In this paper, an effective paroxysmal atrial fibrillation (PAF) prediction algorithm is presented, which is based on analysis of the heart rate variability (HRV) signal. The proposed method consists of a preprocessing step for QRS detection and HRV signal extraction. In the next step, several features which can be used as markers for the prediction of PAF are extracted from the HRV signal. These features consist of spectrum features, bispectrum features, and non-linear features including sample entropy and Poincaré plot-extracted features. The spectrum features are able to discriminate the sympathetic and parasympathetic contents of the HRV signal, which are affected before PAF attacks. The bispectrum features are used in order to reveal information not presented on the spectral domain, and to detect quadratic phase coupled harmonics arising from non-linearities of the HRV signal. Moreover, the non-linear analysis can map the heart rate irregularities in the feature space and it leads to better understanding of the system dynamics before PAF attacks.
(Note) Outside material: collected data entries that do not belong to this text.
/-- The SLOT frame of slot `n`, whose story's reading begins (R142). -/
def State.handSlot (s : State) (p : PageId) (x : SendState) (n : SlotId) : State :=
  match s.slotOf p n with
  | some sl =>
    (s.setSend { x with slot := n, stage := .slot, reader := if n = x.slot then x.reader else s.newReader sl }).handOver
      (s.slotFrame n sl)
  | none => s

/-- The occupied slot after slot `n`, if any (R142). -/
def State.nextSlot (s : State) (p : PageId) (n : SlotId) : Option SlotId :=
  ((occupied (s.page p)).map Prod.fst).find? fun k => decide (n < k)

/-! ## Completion and failure (R145, R146) -/

/-- A story is frozen and its closing marker cleared (R39). -/
def State.freeze (s : State) (k : StoryId) : State :=
  s.setStory k { s.story k with
    phase := if (s.story k).phase = .live then .frozen else (s.story k).phase
    closing := false }

/-- The page leaves the dispatch queue, and the wanted record is emptied if it was the head (R137). -/
def State.leaveQueue (s : State) (p : PageId) : State :=
  { s with
    dispatch := { s.dispatch with
      queue := s.dispatch.queue.filter fun e => e.page != p
      wanted := if (s.dispatch.queue.head?.map Queued.page) = some p then noneWanted else s.dispatch.wanted } }

/-- Steps 1 to 5 of the completion of the head page's dispatch (R145). -/
def State.completePage (s : State) (e : Queued) : State :=
  let s1 := (s.pageStories e.page).foldl State.freeze s
  let s2 := s1.setPage e.page
    { s1.page e.page with state := .resting .sent, lastResult := .sent, editionSent := e.stamp }
  let s3 := s2.raise .system { s2.plainNotice .pageSent 0 with page := some e.page, edition := e.stamp }
  (s3.leaveQueue e.page).setDispatchEngine .idle

/-- What a failure names (R146): its cause, the slot and story the cause names, and the cause station. -/
structure Failing where
  cause : Cause
  named : Option (SlotId × StoryId)
  station : Option Station
  deriving DecidableEq, Repr

/-- The PAGE-FAILED of a failure (R146). -/
def State.failedNotice (s : State) (e : Queued) (f : Failing) : Notice :=
  { s.maybeStoryNotice .pageFailed (BitVec.ofNat 8 (causeCode f.cause)) (f.named.map Prod.snd) with
    page := some e.page
    slot := f.named.map Prod.fst
    cause := f.station
    edition := e.stamp }

/-- Steps 1 to 5 of a failure (R146). The hold-wait timer, which runs for a WAITING page, is stopped when the page
that fails is WAITING (R140; assumption 21). -/
def State.failRecord (s : State) (e : Queued) (f : Failing) : State :=
  let st := (s.page e.page).state
  let s1 := if isWaiting st || isSending st then s.markClosing e.page false else s
  let s2 := if isWaiting st then s1.setHoldTimer none else s1
  let s3 := s2.setPage e.page
    { s2.page e.page with state := .resting (restingOf st), lastResult := .failed f.cause }
  let s4 := s3.raise .system (s3.failedNotice e f)
  s4.leaveQueue e.page

/-- Step 6 of a failure but for the advance: an ABORT follows a send that fails with the link UP; otherwise the engine
enters IDLE if the page was the head and the engine is not ABORTING (R146, R147). -/
def State.failEngine (s : State) (p : PageId) (wasHead wasSending : Bool) : State :=
  if wasSending && s.link.state == .up then
    (s.setDispatchEngine .aborting).setLink (handAbort s.link p)
  else if wasHead && s.dispatch.engine != .aborting then s.setDispatchEngine .idle
  else s

/-- A failure of a page's dispatch, but for the advance of the next head (R146). -/
def State.failPage (s : State) (e : Queued) (f : Failing) : State :=
  let wasHead := decide ((s.dispatch.queue.head?.map Queued.page) = some e.page)
  (s.failRecord e f).failEngine e.page wasHead (isSending (s.page e.page).state)

/-! ## Waiting (R135 to R141) -/

/-- HOLD-WANTED for slot `n`, unless its story is unheld or the wanted record names its holder already (R137). -/
def State.wantHold (s : State) (e : Queued) (ns : SlotId × Slot) : State :=
  match (s.story ns.2.story).holder with
  | some st =>
    if s.dispatch.wanted[ns.1.val] = some st then s
    else
      let t : State := { s with dispatch := { s.dispatch with wanted := s.dispatch.wanted.set ns.1.val (some st) } }
      t.raise st
        { s.storyNotice .holdWanted 0 ns.2.story with
          page := some e.page, slot := some ns.1, cause := some .system, edition := e.stamp, urgent := true }
  | none => s

/-- Steps 1 to 5 of the head page's entry into WAITING (R136). -/
def State.enterWaiting (s : State) (e : Queued) : State :=
  let s1 := (s.setPageState e.page (.waiting (restingOf (s.page e.page).state))).setDispatchEngine .waiting
  let s2 := s1.markClosing e.page true
  let s3 := s2.setHoldTimer (some (s2.dispatch.holdWait * 1000))
  let s4 := s3.promote e.page
  (occupied (s4.page e.page)).foldl (fun t ns => t.wantHold e ns) s4

/-- The PAGE-BEGIN frame (R142). -/
def State.pageBeginFrame (s : State) (e : Queued) : Frame :=
  let pg := s.page e.page
  .pageBegin e.page e.stamp pg.width pg.gutter pg.depth (occupied pg).length

/-- The head page enters SENDING (R142). -/
def State.enterSending (s : State) (e : Queued) : State :=
  match (occupied (s.page e.page)).head? with
  | some (n, sl) =>
    let s1 := s.setPageState e.page (.sending (restingOf (s.page e.page).state))
    let s2 := s1.setSend { slot := n, stage := .pageBegin, reader := s1.newReader sl, a := 0, b := 0 }
    let s3 := s2.setHoldTimer none
    s3.handOver (s3.pageBeginFrame e)
  | none => s

/-- The failure an evaluation finds (R138). -/
def evaluationFailure (c : Cause) (n : SlotId) (k : StoryId) : Failing :=
  { cause := c, named := some (n, k), station := none }

/-- The head of the queue advances from QUEUED while the engine is IDLE and the link is UP (R135): it enters WAITING
and is evaluated; a page that fails gives way to the next. `n` bounds the pages taken. -/
def State.advanceUpTo : Nat → State → State
  | 0, s => s
  | n + 1, s =>
    match s.dispatch.queue, s.dispatch.engine, s.link.state with
    | e :: _, .idle, .up =>
      if isQueued (s.page e.page).state then
        let w := s.enterWaiting e
        match w.verdict e.page with
        | .fails c sl k => State.advanceUpTo n (w.failPage e (evaluationFailure c sl k))
        | .waits => w
        | .passes => w.enterSending e
      else s
    | _, _, _ => s

/-- The head of the queue advances if it may (R135); each page of the queue is taken at most once. -/
def State.advance (s : State) : State := State.advanceUpTo s.dispatch.queue.length s

/-- A failure of a page's dispatch, and the advance of the next head (R146). -/
def State.fail (s : State) (e : Queued) (f : Failing) : State := (s.failPage e f).advance
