-- ==== Sys2Proof/Machine/Core.lean ====
section
/-! DEFINITION. The machine as the host takes it. -/

def Sys2Proof.core : Host.Core :=
  { State := Sys2Proof.Machine.State, Fault := Sys2Proof.Machine.Fault, Refusal := Sys2Proof.Machine.Refusal,
    step := Sys2Proof.Machine.step, reset := Sys2Proof.Machine.State.reset }
end

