/-- A failed try of a frame tried fewer than three times goes out again with its count one higher; a try still going out finishes
with no reply timer, and the new try follows it (R151, R159; assumptions 16 and 22). -/
def Parts.FailedTriesGoOutAgain : Prop :=
  ∀ (s : State) (c : Instr) (o : Outstanding), s.link.state = .up → s.link.waitHold = false →
    s.link.outstanding = some o → failsTheTry s o c → o.tries < 3 →
    exec c s = .next { s with link := { heard c s.link with
      outstanding := some { o with tries := o.tries + 1 }, replyTimer := none
      transmitter := s.link.transmitter.map orphan ++ [.attempt o.frame true] } }

/-- What the loss of the link leaves of the dispatch, from the state in which the link has left UP and LINK (DOWN) is raised (R141, R146,
R147, R158): an IDLE engine is as it was, an ABORT ends, a WAITING page goes back to QUEUED with its stories open, its timer stopped and
the wanted record kept, and a SENDING page fails with LINK and sends no ABORT. -/
def lossTaken (s t : State) : Prop :=
  (s.dispatch.engine = .idle → t = s) ∧
  (s.dispatch.engine = .aborting → t = { s with dispatch := { s.dispatch with engine := .idle } }) ∧
  (∀ e r, s.dispatch.engine = .waiting → s.waitingHead = some e → (s.page e.page).state = .waiting r →
    t = { s with
      stories := t.stories, pages := { s.pages with pages := t.pages.pages }
      dispatch := { s.dispatch with engine := .idle, holdWaitTimer := none } } ∧
    t.page e.page = { s.page e.page with state := .queued r } ∧ SamePagesBut e.page s t ∧
    ∀ k, t.story k = { s.story k with closing := (s.story k).closing && decide (k ∉ s.pageStories e.page) }) ∧
  (∀ e rest x r, s.dispatch.engine = .sending x → s.dispatch.queue = e :: rest → (s.page e.page).state = .sending r →
    s.stations.outgoing.length < 256 →
    headFails e r .link (failedOutgoing s e 6 none) s t ∧ t.link = s.link ∧
    t.dispatch = { s.dispatch with
      queue := (e :: rest).filter fun q => decide (q.page ≠ e.page), engine := .idle
      wanted := Vector.replicate 12 none })

/-- A link that is UP leaves UP for DOWN when the present input goes low (R155), and for TRAINING with the part's ABILITY going out
when the third try of a frame fails (R159): the outstanding frame and the WAIT hold are gone, the latch is set, LINK (DOWN) is raised,
and the loss is handed to the dispatch engine (R158). In DOWN the transmitter sends nothing more and the receiver hunts (R154). That
the ABILITY follows tries handed over before it, which still go out, is the model's reading (R151; assumption 16). -/
def Parts.LeavingUpReachesTheEngine : Prop :=
  ∀ s : State, s.link.state = .up → s.stations.outgoing.length < 256 →
    (∃ t, exec .typesetterPresentLow s = .next t ∧ lossTaken { s with
      link := { s.link with
        present := false, state := .down, outstanding := none, waitHold := false, lost := true, trainingTimer := none
        replyTimer := none, waitTimer := none, gapTimer := none, receiver := .hunting, transmitter := [] }
      stations := { s.stations with outgoing := s.stations.outgoing ++ [linkNotice s 2] } } t) ∧
    ∀ (c : Instr) (o : Outstanding), s.link.waitHold = false → s.link.outstanding = some o → failsTheTry s o c →
      3 ≤ o.tries →
      ∃ t, exec c s = .next t ∧ lossTaken { s with
        link := { heard c s.link with
          state := .training, outstanding := none, waitHold := false, lost := true, trainingTimer := some 1000
          replyTimer := none, waitTimer := none, transmitter := s.link.transmitter.map orphan ++ [.ability] }
        stations := { s.stations with outgoing := s.stations.outgoing ++ [linkNotice s 2] } } t

/-- A failed try goes out again up to three times in all, and a link that leaves UP hands its loss to the dispatch engine (R141, R151,
R155, R158, R159; assumptions 16 and 22). -/
def Obligations.FailedTriesAndLossOfTheLink : Prop := Parts.FailedTriesGoOutAgain ∧ Parts.LeavingUpReachesTheEngine

/-- What fails the SENDING head page with the link UP, with its cause, the notice raised, the bus and the link as the ABORT finds it:
CANCEL, NAK (REFUSED), NAK (PAGE) to PAGE-END, the expiry of the WAIT timer, a data fault on the text, and a new ABILITY, whose record
is taken and behind which the part's own ABILITY goes out first (R134, R143, R144, R157, R160). -/
def failsTheSend (s : State) (e : Queued) (x : SendState) (c : Instr) (cause : Cause) (told : Outgoing) (bus : BusOut)
    (l : Link) : Prop :=
  (c = .cancel 127#7 e.page .word ∧ cause = .cancelled ∧ told = failedOutgoing s e 10 (some .system) ∧ bus = doneBus ∧
    l = s.link) ∨
  (bus = s.bus ∧
    ((∃ o, s.link.waitHold = false ∧ s.link.outstanding = some o ∧ isAbort o.frame = false ∧
        ((c = .nak .refused ∧ cause = .typesetter) ∨ (c = .nak .page ∧ isPageEnd o.frame = true ∧ cause = .check)) ∧
        told = failedOutgoing s e (BitVec.ofNat 8 (causeCode cause)) none ∧
        l = { s.link with receiver := .hunting, gapTimer := none }) ∨
      (c = .waitTimerExpiry ∧ s.link.waitTimer ≠ none ∧ cause = .stalled ∧ told = failedOutgoing s e 7 none ∧
        l = s.link) ∨
      (∃ sl, c = .sendTextRead true ∧ x.reader.finished = false ∧ s.slotOf e.page x.slot = some sl ∧ cause = .fault ∧
        told = failedAt s e .fault x.slot sl.story ∧ l = s.link) ∨
      ∃ mask largest, c = .typesetterAbility mask largest ∧ cause = .link ∧ told = failedOutgoing s e 6 none ∧
        l = { s.link with
          mask := mask, largest := max 16 (min 240 largest.toNat), agreed := max 16 (min 240 largest.toNat)
          transmitter := s.link.transmitter ++ [.ability], receiver := .hunting, gapTimer := none }))

/-- A send that fails while the link is UP is followed by an ABORT, whatever fails it: the page is at rest, FAILED with the cause, and
its stories no longer closing; the engine is ABORTING; and an ABORT of the page is outstanding with one try, which goes out, with no
WAIT hold (R146, R147, R157, R160). That it goes out behind every frame and try handed to the transmitter before it, the abandoned
frame's too, which still go out whole, is the model's reading of R147's `in its place` and R160's `at once` by the order of R151
(assumption 16). -/
def Parts.FailedSendsAbort : Prop :=
  ∀ (s : State) (e : Queued) (rest : List Queued) (x : SendState) (r : Resting) (c : Instr) (cause : Cause)
    (told : Outgoing) (bus : BusOut) (l : Link),
    s.link.state = .up → s.dispatch.queue = e :: rest → s.dispatch.engine = .sending x →
    (s.page e.page).state = .sending r → s.stations.outgoing.length < 256 → failsTheSend s e x c cause told bus l →
    ∃ t, exec c s = .next t ∧ headFails e r cause told { s with bus := bus } t ∧
      t.dispatch = { s.dispatch with
        queue := (e :: rest).filter fun q => decide (q.page ≠ e.page), engine := .aborting
        wanted := Vector.replicate 12 none } ∧
      t.link = { l with
        outstanding := some { frame := .abort e.page, tries := 1 }, waitHold := false, replyTimer := none
        waitTimer := none, transmitter := l.transmitter.map orphan ++ [.attempt (.abort e.page) true] }

/-- The expiry of the WAIT timer with no send ends the hold with nothing more (R160); with the timer stopped nothing happens, by the
model's choice (assumption 8). That tries already in the transmitter still go out is the model's reading (R151; assumption 16). -/
def Parts.WaitExpiryEndsTheHold : Prop :=
  ∀ s : State,
    (s.link.waitTimer = none → exec .waitTimerExpiry s = .next s) ∧
    ((∀ x, s.dispatch.engine ≠ .sending x) → s.link.waitTimer ≠ none → s.link.outstanding = none →
      exec .waitTimerExpiry s = .next { s with link := { s.link with
        waitHold := false, waitTimer := none, replyTimer := none
        transmitter := s.link.transmitter.map orphan } })

/-- A send that fails while the link is UP is followed by an ABORT, for every cause that R147 lists, and a WAIT hold with no send
ends alone (R143, R144, R146, R147, R151, R157, R160; the ABORT's place behind tries handed over before it by assumption 16). -/
def Obligations.FailedSendsAbort : Prop := Parts.FailedSendsAbort ∧ Parts.WaitExpiryEndsTheHold

/-- Replies that find no frame of theirs are unsolicited and change nothing: ACK, NAK and WAIT with no frame outstanding or
with it held, READY with the WAIT hold clear, each with the receiver hunting (R161); and a DOWN link takes none (R153). -/
def Parts.UnsolicitedRepliesAreDropped : Prop :=
  ∀ (s : State) (r : NakReason), s.link.receiver = .hunting → s.link.gapTimer = none →
    ((s.link.state ≠ .up ∨ s.link.outstanding = none ∨ s.link.waitHold = true) →
      exec .ack s = .next s ∧ exec (.nak r) s = .next s ∧ exec .wait s = .next s) ∧
    ((s.link.state ≠ .up ∨ s.link.waitHold = false) → exec .ready s = .next s)

/-- ACK, WAIT, NAK (PAGE) and NAK (REFUSED) end an ABORT: no frame is outstanding and the engine is IDLE, here with no page
queued (R147, R159); READY with no frame held ends the WAIT hold alone (R160). -/
def Parts.RepliesEndAnAbort : Prop :=
  (∀ (s : State) (c : Instr) (o : Outstanding), s.link.state = .up → s.link.waitHold = false →
    s.link.outstanding = some o → isAbort o.frame = true → s.dispatch.engine = .aborting → s.dispatch.queue = [] →
    (c = .ack ∨ c = .wait ∨ c = .nak .page ∨ c = .nak .refused) →
    ∃ t, exec c s = .next t ∧ t = { s with link := t.link, dispatch := { s.dispatch with engine := .idle } } ∧
      t.link.outstanding = none ∧ t.link.replyTimer = none ∧ t.link.state = .up ∧
      (t.link.waitHold = true ↔ c = .wait)) ∧
  ∀ s : State, s.link.state = .up → s.link.waitHold = true → s.link.outstanding = none →
    exec .ready s = .next { s with link := { s.link with
      waitHold := false, waitTimer := none, receiver := .hunting, gapTimer := none } }

/-- Replies that concern no frame of a send: to an ABORT (R147), and unsolicited (R161). -/
def Obligations.RepliesEndAbortsOrAreDropped : Prop := Parts.UnsolicitedRepliesAreDropped ∧ Parts.RepliesEndAnAbort

/-- TRY_END and PART_ABILITY_END: the frame going out leaves the transmitter, and the reply timer starts for a try whose frame
is still outstanding (R151, R159). When each comes is timing (assumption 15), and that it does nothing unless its frame is the one
going out is the model's choice (assumption 8). -/
def Parts.TransmitterSendsInOrder : Prop :=
  ∀ (s : State) (f : Frame) (q : List Transmission),
    (s.link.transmitter = .attempt f true :: q →
      exec .tryEnd s = .next { s with link := { s.link with transmitter := q, replyTimer := some 400 } }) ∧
    (s.link.transmitter = .attempt f false :: q →
      exec .tryEnd s = .next { s with link := { s.link with transmitter := q } }) ∧
    (s.link.transmitter = .ability :: q →
      exec .tryEnd s = .next s ∧
      exec .partAbilityEnd s = .next { s with link := { s.link with transmitter := q } }) ∧
    (s.link.transmitter = [] → exec .tryEnd s = .next s) ∧
    (s.link.transmitter.head? ≠ some .ability → exec .partAbilityEnd s = .next s)

/-- Frames handed to the transmitter go out one after another, whole and in the order they are handed over (R151): while the link stays
out of DOWN no command takes a frame from the transmitter but the end of the one going out, and what a command hands over joins the end;
a try may lose its mark as the outstanding frame's, and nothing else of it changes. -/
def Parts.FramesGoOutWholeInOrder : Prop :=
  ∀ (c : Instr) (s t : State), exec c s = .next t → t.link.state ≠ .down → (∀ strap present, c ≠ .powerOn strap present) →
    c ≠ .tryEnd → c ≠ .partAbilityEnd →
    ∃ q, (t.link.transmitter.map transmissionBytes) = s.link.transmitter.map transmissionBytes ++ q

/-- The transmitter (R151; assumptions 8 and 15). -/
def Obligations.TransmitterSendsInOrder : Prop := Parts.TransmitterSendsInOrder ∧ Parts.FramesGoOutWholeInOrder

/-- The command that a frame of the typesetter stands for, by its kind and payload: ABILITY with two payload bytes, ACK, WAIT and READY
with none, and NAK with one, which is 1 FRAME, 2 PAGE or 3 REFUSED; none for any other kind, length or reason (R153, section 11.9). -/
def frameMeans (kind : Byte) (payload : List Byte) : Option Instr :=
  if kind = 0x61#8 then
    match payload with
    | [mask, largest] => some (.typesetterAbility mask largest)
    | _ => none
  else if kind = 0x62#8 then if payload = [] then some .ack else none
  else if kind = 0x63#8 then
    if payload = [1#8] then some (.nak .frame)
    else if payload = [2#8] then some (.nak .page)
    else if payload = [3#8] then some (.nak .refused)
    else none
  else if kind = 0x64#8 then if payload = [] then some .wait else none
  else if kind = 0x65#8 then if payload = [] then some .ready else none
  else none

/-- The receiver: a byte of 0xA5 while hunting begins a frame and any other is discarded; within a frame the bytes are gathered, and a
length above 240 returns it to hunting; a complete frame with a check that matches is taken when its kind, its length and a NAK's
reason are ones of R153, and is dropped otherwise; a gap of more than 20 ms abandons it; a DOWN link discards every byte (R153). That
an expiry of the stopped gap timer changes nothing is the model's choice (assumption 8). -/
def Obligations.ReceiverGathersFrames : Prop :=
  ∀ (s : State) (b : Byte) (bytes : List Byte),
    (s.link.state = .down → exec (.incomingByte b) s = .next s) ∧
    (s.link.state ≠ .down → s.link.receiver = .hunting →
      exec (.incomingByte 0xA5#8) s =
        .next { s with link := { s.link with receiver := .within [], gapTimer := some 20 } } ∧
      (b ≠ 0xA5#8 → exec (.incomingByte b) s = .next s)) ∧
    (s.link.state ≠ .down → s.link.receiver = .within bytes →
      (bytes.length = 1 → 240 < b.toNat →
        exec (.incomingByte b) s = .next { s with link := { s.link with receiver := .hunting, gapTimer := none } }) ∧
      (bytes = [] ∨ (bytes.length = 1 ∧ b.toNat ≤ 240) →
        exec (.incomingByte b) s =
          .next { s with link := { s.link with receiver := .within (bytes ++ [b]), gapTimer := some 20 } }) ∧
      (∀ kind len rest, bytes = kind :: len :: rest → rest.length < len.toNat + 1 →
        exec (.incomingByte b) s =
          .next { s with link := { s.link with receiver := .within (bytes ++ [b]), gapTimer := some 20 } }) ∧
      (∀ kind len payload x, bytes = kind :: len :: payload ++ [x] → payload.length = len.toNat →
        [x, b] ≠ checkOf (kind :: len :: payload) →
        exec (.incomingByte b) s = .next { s with link := { s.link with receiver := .hunting, gapTimer := none } }) ∧
      (∀ kind len payload x, bytes = kind :: len :: payload ++ [x] → payload.length = len.toNat → len.toNat ≤ 240 →
        [x, b] = checkOf (kind :: len :: payload) →
        (∀ c, frameMeans kind payload = some c → exec (.incomingByte b) s = exec c s) ∧
        (frameMeans kind payload = none →
          exec (.incomingByte b) s = .next { s with link := { s.link with receiver := .hunting, gapTimer := none } }))) ∧
    (s.link.gapTimer ≠ none →
      exec .receiverGapExpiry s = .next { s with link := { s.link with receiver := .hunting, gapTimer := none } }) ∧
    (s.link.gapTimer = none → exec .receiverGapExpiry s = .next s)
In the final step, a support vector machine (SVM)-based classifier has been used for PAF prediction. The performance of the proposed method in prediction of PAF episodes was evaluated using the Atrial Fibrillation Prediction Database (AFPDB). The obtained sensitivity, specificity, and positive predictivity were 96.30%, 93.10%, and 92.86%, respectively. The proposed methodology presents better results than the other existing approaches. The other important advantage of the proposed method when compared to the other approaches is that we do not need the both records of a subject to specify which episode preceding PAF events.
Copyright © 2010 Elsevier Ireland Ltd. All rights reserved.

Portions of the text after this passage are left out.